▸ Task requirements
Across the listing, the lines that include "lowWidth" must be tallied and reported as a bare number.
===== Records for this exercise
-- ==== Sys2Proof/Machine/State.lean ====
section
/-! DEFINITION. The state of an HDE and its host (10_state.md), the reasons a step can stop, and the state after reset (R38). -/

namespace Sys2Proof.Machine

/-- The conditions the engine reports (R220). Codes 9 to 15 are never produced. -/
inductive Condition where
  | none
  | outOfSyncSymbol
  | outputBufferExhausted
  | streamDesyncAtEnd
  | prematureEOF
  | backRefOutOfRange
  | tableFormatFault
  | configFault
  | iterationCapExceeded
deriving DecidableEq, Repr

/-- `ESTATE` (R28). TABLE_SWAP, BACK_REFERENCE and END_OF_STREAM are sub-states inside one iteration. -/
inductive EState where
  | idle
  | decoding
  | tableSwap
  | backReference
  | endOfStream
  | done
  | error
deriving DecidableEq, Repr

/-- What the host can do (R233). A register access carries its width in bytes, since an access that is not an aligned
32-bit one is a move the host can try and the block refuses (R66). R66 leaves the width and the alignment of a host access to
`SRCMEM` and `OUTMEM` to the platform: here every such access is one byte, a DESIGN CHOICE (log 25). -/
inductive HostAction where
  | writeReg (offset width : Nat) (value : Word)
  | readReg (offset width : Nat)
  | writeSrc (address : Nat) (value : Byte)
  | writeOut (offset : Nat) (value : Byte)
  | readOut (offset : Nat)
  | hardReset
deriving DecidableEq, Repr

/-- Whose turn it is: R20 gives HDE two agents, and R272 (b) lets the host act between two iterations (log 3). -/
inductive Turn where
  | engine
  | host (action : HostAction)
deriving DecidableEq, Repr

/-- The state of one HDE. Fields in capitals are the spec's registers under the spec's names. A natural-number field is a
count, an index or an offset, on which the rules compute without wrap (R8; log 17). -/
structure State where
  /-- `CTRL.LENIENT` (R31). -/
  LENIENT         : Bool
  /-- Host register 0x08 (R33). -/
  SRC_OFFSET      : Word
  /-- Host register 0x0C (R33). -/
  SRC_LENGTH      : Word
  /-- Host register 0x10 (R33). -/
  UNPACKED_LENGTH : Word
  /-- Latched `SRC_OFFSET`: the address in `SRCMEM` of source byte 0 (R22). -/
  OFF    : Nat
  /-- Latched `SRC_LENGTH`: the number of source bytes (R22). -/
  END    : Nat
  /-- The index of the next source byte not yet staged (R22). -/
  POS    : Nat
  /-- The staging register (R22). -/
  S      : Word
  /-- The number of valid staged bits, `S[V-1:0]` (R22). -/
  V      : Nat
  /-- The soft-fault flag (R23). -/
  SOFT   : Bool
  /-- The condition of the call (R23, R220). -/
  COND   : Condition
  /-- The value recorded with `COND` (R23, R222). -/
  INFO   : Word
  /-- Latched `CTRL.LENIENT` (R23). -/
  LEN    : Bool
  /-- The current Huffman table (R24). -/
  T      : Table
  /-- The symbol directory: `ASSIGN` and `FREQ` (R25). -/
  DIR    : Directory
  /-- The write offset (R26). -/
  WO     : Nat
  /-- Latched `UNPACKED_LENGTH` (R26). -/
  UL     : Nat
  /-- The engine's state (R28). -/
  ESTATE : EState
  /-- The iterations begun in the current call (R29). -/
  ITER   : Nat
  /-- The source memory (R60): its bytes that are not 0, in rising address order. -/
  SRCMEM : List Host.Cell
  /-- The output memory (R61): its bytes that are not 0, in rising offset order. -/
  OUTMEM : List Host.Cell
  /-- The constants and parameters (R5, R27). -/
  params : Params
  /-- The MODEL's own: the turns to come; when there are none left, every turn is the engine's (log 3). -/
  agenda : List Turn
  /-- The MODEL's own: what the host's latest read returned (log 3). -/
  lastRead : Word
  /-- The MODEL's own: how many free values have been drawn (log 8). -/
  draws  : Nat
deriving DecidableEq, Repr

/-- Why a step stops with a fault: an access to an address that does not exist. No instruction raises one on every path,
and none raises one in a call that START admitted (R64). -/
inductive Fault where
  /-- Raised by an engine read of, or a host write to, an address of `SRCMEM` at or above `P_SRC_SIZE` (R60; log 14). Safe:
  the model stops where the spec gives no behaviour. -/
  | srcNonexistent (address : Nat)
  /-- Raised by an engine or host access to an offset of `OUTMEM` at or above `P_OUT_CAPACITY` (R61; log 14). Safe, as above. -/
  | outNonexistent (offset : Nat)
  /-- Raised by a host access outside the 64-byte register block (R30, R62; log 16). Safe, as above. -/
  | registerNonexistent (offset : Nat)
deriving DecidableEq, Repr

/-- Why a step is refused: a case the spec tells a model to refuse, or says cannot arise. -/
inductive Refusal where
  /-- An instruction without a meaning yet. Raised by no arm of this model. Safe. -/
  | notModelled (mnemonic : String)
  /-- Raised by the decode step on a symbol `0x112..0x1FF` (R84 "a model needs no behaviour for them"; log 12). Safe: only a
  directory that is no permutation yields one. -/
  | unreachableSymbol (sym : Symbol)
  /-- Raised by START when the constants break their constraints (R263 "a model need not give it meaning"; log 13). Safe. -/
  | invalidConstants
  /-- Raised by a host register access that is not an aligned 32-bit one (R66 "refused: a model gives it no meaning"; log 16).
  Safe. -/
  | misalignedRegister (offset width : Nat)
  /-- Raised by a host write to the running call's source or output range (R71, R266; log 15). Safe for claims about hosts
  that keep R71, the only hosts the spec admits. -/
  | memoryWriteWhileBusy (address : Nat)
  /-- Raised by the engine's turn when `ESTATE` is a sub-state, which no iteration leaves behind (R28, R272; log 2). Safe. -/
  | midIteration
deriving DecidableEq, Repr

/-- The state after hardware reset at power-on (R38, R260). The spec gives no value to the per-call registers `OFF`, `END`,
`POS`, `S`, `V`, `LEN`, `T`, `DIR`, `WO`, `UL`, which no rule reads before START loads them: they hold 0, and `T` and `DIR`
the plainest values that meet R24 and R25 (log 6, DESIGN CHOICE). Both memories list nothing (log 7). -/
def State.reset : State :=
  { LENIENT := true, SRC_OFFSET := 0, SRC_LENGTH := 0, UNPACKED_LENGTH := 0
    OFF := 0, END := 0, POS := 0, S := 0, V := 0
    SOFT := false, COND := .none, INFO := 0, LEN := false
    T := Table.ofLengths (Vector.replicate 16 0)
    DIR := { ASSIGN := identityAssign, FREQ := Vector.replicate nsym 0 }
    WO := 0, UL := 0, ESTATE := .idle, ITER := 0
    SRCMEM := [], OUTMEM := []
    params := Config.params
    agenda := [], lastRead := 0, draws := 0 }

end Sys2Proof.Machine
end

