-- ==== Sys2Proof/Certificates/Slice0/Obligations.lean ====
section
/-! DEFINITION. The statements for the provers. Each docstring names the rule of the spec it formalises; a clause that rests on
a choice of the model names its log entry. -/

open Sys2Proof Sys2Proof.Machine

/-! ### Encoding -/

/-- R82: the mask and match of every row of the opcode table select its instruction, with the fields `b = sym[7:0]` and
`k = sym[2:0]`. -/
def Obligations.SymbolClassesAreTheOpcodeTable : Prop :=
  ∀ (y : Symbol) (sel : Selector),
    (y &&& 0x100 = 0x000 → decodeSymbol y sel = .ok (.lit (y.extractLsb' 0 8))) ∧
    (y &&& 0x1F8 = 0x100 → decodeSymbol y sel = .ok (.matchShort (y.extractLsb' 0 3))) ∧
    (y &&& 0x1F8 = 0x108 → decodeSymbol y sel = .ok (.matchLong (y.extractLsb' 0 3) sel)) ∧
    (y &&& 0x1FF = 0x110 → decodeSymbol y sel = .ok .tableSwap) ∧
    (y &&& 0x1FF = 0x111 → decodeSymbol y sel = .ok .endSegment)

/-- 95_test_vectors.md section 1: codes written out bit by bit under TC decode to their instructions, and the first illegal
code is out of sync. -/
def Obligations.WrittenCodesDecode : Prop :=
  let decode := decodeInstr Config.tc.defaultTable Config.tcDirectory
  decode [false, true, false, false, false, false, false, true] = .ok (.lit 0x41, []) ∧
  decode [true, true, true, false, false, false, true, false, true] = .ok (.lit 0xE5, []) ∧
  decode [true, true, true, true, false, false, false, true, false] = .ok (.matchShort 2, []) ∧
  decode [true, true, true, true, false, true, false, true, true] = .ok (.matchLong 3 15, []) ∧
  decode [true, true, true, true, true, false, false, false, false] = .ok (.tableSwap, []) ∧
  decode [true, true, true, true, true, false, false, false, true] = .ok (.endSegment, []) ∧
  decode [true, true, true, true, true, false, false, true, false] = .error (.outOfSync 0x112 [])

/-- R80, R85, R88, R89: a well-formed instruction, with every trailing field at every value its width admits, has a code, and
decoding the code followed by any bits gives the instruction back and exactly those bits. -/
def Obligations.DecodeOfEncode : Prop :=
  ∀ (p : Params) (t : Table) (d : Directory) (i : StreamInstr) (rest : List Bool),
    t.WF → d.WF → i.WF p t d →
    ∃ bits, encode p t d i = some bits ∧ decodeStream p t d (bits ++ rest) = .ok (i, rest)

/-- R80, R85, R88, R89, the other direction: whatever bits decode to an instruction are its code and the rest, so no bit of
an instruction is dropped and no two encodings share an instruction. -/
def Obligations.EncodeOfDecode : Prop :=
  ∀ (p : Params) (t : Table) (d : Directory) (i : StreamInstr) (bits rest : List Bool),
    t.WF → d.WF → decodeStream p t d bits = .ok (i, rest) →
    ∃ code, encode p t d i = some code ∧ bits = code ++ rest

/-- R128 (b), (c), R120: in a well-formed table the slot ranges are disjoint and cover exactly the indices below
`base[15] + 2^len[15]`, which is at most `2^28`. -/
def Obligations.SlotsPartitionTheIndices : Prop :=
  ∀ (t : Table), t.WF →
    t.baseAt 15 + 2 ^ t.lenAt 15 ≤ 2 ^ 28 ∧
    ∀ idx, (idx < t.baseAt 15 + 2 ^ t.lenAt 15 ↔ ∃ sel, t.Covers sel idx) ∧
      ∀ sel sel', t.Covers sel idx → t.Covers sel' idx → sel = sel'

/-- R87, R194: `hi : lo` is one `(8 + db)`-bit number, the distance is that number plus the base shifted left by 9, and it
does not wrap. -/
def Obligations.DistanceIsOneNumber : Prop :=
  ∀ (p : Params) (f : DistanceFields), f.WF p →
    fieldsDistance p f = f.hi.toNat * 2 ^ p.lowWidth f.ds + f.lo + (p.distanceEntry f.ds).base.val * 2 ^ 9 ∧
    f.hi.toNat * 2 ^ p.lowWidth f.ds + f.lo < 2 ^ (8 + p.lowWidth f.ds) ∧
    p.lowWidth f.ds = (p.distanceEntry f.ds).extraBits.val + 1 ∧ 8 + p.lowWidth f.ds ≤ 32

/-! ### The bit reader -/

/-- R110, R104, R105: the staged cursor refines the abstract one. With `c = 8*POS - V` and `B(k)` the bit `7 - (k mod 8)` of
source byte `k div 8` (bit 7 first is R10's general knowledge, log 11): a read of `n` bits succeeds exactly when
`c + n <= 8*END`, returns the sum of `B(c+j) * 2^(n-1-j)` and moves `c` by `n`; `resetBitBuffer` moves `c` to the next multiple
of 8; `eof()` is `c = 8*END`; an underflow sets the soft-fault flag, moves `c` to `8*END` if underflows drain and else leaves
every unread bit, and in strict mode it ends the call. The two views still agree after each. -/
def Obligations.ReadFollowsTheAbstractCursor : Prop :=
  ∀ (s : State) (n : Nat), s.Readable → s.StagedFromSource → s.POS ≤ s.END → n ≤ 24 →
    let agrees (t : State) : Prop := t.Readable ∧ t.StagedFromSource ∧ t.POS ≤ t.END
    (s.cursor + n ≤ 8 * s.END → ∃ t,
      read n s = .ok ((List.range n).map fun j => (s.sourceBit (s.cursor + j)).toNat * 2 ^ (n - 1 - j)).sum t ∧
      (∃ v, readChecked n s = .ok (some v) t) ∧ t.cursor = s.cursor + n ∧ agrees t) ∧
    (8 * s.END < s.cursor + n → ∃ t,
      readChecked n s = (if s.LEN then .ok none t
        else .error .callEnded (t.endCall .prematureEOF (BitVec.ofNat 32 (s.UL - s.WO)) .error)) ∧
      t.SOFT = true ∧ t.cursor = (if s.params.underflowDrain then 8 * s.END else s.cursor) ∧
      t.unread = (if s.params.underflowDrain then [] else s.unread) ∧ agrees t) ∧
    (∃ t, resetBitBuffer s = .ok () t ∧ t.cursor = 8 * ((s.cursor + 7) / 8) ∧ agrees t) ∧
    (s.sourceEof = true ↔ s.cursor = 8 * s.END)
==========
▸ Answer space
3